'''

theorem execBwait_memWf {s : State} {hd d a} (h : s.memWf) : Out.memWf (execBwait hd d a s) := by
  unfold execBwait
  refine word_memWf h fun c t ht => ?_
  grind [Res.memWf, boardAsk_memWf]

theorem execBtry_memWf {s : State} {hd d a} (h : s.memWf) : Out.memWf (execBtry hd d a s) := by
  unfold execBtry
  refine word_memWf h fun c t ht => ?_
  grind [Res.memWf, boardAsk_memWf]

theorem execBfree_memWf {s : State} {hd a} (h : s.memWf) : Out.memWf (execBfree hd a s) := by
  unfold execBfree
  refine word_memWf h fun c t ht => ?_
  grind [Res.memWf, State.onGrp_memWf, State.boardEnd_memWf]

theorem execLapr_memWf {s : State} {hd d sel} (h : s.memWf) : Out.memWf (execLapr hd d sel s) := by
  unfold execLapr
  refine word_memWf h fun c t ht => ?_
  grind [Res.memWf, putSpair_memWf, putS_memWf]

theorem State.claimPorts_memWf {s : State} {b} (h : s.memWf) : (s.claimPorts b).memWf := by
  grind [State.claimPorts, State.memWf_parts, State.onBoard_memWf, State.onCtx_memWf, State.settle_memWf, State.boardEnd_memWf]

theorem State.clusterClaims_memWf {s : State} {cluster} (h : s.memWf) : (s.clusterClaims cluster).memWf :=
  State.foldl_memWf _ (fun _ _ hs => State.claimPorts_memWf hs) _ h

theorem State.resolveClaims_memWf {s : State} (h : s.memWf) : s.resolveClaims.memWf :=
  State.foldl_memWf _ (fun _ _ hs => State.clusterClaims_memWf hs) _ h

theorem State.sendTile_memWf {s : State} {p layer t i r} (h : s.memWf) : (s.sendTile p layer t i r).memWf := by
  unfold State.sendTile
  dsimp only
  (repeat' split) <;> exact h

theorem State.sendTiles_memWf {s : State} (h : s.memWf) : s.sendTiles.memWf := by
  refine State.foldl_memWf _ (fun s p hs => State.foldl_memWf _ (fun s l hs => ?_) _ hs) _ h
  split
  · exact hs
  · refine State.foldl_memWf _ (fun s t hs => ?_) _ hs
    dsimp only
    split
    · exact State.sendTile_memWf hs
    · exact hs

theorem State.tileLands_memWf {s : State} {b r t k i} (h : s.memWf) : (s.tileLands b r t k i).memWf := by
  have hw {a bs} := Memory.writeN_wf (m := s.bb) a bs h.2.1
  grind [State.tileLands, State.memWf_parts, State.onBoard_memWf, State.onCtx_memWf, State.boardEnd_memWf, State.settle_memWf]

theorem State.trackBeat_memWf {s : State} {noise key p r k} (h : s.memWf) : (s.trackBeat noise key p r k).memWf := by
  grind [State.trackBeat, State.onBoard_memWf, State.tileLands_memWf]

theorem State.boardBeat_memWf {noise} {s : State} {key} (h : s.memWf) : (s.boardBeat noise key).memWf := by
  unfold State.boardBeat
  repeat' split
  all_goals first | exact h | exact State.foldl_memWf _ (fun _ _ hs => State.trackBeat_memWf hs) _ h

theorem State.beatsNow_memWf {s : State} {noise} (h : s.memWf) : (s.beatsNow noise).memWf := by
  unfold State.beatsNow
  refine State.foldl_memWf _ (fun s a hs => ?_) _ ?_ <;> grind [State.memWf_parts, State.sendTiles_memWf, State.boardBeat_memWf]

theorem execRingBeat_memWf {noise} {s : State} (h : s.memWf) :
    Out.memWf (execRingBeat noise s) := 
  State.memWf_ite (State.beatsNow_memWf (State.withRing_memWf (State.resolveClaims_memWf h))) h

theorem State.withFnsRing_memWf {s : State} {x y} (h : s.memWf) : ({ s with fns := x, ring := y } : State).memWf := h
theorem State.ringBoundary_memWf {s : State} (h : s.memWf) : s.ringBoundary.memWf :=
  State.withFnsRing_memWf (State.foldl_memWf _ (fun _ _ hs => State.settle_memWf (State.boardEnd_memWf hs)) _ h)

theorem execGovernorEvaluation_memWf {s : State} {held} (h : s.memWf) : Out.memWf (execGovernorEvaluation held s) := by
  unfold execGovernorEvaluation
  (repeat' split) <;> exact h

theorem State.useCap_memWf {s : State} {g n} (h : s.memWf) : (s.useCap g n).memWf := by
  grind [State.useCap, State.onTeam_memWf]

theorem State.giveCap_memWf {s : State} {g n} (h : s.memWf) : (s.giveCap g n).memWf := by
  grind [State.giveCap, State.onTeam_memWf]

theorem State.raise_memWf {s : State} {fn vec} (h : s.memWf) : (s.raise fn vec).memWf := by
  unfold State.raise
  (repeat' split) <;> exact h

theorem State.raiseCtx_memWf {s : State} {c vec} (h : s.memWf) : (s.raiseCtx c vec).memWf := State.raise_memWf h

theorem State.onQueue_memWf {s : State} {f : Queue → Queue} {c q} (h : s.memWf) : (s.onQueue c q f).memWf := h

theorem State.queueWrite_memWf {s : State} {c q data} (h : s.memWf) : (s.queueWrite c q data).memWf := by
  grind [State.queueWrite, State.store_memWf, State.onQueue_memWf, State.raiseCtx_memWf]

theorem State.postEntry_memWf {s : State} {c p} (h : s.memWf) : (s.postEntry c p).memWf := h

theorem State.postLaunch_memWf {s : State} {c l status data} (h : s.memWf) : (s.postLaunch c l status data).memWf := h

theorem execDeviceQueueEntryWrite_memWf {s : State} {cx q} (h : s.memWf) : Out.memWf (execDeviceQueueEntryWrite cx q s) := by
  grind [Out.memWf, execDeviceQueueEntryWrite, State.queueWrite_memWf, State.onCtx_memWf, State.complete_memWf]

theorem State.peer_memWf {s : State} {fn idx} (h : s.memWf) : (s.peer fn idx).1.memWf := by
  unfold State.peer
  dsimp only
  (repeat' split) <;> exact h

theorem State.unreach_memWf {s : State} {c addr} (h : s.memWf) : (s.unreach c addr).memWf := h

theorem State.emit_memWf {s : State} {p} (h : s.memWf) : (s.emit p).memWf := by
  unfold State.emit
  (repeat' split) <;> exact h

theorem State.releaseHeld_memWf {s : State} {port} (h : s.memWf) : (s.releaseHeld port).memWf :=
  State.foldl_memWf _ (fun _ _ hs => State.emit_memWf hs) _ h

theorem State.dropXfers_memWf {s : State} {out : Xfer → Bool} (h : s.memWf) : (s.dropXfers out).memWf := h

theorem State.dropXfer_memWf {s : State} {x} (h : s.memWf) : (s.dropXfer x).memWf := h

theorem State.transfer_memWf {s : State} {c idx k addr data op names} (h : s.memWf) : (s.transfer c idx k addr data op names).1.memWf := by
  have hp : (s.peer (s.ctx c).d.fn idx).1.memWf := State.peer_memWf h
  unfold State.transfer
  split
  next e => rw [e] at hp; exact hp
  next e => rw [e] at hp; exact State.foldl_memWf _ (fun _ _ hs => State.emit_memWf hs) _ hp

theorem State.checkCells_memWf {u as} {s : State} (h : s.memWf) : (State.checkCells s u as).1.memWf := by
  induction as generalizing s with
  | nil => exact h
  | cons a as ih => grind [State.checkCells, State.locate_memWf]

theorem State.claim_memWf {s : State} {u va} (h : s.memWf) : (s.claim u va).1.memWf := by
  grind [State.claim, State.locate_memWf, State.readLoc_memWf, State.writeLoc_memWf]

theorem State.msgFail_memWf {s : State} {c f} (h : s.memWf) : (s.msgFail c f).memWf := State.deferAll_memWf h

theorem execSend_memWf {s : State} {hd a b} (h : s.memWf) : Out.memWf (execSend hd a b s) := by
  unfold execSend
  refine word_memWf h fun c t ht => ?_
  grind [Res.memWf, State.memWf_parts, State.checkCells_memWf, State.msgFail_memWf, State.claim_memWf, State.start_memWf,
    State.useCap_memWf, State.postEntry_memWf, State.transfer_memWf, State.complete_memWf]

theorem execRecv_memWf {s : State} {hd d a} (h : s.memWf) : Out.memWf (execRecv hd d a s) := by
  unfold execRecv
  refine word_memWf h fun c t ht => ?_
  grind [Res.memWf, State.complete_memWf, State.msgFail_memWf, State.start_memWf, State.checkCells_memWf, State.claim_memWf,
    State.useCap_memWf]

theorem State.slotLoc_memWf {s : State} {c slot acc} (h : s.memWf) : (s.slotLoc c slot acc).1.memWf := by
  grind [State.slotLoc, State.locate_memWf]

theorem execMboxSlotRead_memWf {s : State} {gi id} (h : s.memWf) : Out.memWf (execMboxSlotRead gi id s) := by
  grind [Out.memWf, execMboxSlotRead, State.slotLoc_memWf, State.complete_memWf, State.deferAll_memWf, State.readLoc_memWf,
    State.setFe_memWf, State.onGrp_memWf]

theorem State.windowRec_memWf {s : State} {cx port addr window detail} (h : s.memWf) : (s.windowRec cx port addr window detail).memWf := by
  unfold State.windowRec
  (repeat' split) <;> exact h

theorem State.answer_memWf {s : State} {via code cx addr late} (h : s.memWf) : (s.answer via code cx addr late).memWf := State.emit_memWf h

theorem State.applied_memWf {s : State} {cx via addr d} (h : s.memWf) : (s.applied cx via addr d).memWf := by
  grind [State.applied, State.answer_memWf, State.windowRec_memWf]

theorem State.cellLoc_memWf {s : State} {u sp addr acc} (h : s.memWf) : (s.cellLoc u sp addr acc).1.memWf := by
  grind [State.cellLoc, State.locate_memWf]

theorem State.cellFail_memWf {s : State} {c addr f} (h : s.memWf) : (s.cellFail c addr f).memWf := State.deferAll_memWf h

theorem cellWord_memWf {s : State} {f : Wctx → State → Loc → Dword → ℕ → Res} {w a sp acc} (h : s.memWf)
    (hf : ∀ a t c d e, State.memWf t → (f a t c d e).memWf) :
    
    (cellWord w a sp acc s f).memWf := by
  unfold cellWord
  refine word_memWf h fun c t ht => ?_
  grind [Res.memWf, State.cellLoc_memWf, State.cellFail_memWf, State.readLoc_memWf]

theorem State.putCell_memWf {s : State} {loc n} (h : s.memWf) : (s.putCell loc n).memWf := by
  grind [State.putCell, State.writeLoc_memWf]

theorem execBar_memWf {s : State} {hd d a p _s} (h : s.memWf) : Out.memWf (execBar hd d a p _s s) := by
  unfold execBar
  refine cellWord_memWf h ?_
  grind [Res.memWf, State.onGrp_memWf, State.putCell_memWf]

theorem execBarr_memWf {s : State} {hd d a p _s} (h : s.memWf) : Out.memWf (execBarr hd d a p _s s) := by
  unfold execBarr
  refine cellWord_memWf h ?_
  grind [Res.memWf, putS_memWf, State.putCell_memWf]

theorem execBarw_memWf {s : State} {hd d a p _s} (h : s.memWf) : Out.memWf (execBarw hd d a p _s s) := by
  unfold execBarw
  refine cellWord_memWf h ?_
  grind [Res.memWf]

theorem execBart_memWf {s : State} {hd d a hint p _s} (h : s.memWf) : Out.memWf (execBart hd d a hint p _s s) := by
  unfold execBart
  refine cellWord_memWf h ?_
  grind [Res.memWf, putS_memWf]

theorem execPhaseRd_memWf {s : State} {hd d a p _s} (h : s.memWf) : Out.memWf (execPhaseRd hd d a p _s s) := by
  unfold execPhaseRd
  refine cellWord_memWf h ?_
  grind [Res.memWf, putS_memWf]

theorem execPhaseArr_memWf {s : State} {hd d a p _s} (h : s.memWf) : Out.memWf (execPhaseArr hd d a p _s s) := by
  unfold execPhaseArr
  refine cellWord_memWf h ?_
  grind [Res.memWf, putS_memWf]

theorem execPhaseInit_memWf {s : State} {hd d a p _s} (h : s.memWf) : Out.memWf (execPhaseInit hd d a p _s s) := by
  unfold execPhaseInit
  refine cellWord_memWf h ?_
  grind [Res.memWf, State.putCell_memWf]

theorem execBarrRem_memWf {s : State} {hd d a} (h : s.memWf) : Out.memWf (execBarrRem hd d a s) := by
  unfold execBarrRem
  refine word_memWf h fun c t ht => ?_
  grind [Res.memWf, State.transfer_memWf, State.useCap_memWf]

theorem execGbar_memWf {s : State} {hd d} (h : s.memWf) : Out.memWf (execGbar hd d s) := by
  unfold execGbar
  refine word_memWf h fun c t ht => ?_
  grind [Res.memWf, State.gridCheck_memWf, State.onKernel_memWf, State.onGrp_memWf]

'''

Considering only the material above, set down every line from the one with "State.store_memWf, State.onQueue_memWf, State.raiseCtx_memWf]" to the one with "va).1.memWf := by", inclusive, exactly as written.

  grind [State.queueWrite, State.store_memWf, State.onQueue_memWf, State.raiseCtx_memWf]

theorem State.postEntry_memWf {s : State} {c p} (h : s.memWf) : (s.postEntry c p).memWf := h

theorem State.postLaunch_memWf {s : State} {c l status data} (h : s.memWf) : (s.postLaunch c l status data).memWf := h

theorem execDeviceQueueEntryWrite_memWf {s : State} {cx q} (h : s.memWf) : Out.memWf (execDeviceQueueEntryWrite cx q s) := by
  grind [Out.memWf, execDeviceQueueEntryWrite, State.queueWrite_memWf, State.onCtx_memWf, State.complete_memWf]

theorem State.peer_memWf {s : State} {fn idx} (h : s.memWf) : (s.peer fn idx).1.memWf := by
  unfold State.peer
  dsimp only
  (repeat' split) <;> exact h

theorem State.unreach_memWf {s : State} {c addr} (h : s.memWf) : (s.unreach c addr).memWf := h

theorem State.emit_memWf {s : State} {p} (h : s.memWf) : (s.emit p).memWf := by
  unfold State.emit
  (repeat' split) <;> exact h

theorem State.releaseHeld_memWf {s : State} {port} (h : s.memWf) : (s.releaseHeld port).memWf :=
  State.foldl_memWf _ (fun _ _ hs => State.emit_memWf hs) _ h

theorem State.dropXfers_memWf {s : State} {out : Xfer → Bool} (h : s.memWf) : (s.dropXfers out).memWf := h

theorem State.dropXfer_memWf {s : State} {x} (h : s.memWf) : (s.dropXfer x).memWf := h

theorem State.transfer_memWf {s : State} {c idx k addr data op names} (h : s.memWf) : (s.transfer c idx k addr data op names).1.memWf := by
  have hp : (s.peer (s.ctx c).d.fn idx).1.memWf := State.peer_memWf h
  unfold State.transfer
  split
  next e => rw [e] at hp; exact hp
  next e => rw [e] at hp; exact State.foldl_memWf _ (fun _ _ hs => State.emit_memWf hs) _ hp

theorem State.checkCells_memWf {u as} {s : State} (h : s.memWf) : (State.checkCells s u as).1.memWf := by
  induction as generalizing s with
  | nil => exact h
  | cons a as ih => grind [State.checkCells, State.locate_memWf]

theorem State.claim_memWf {s : State} {u va} (h : s.memWf) : (s.claim u va).1.memWf := by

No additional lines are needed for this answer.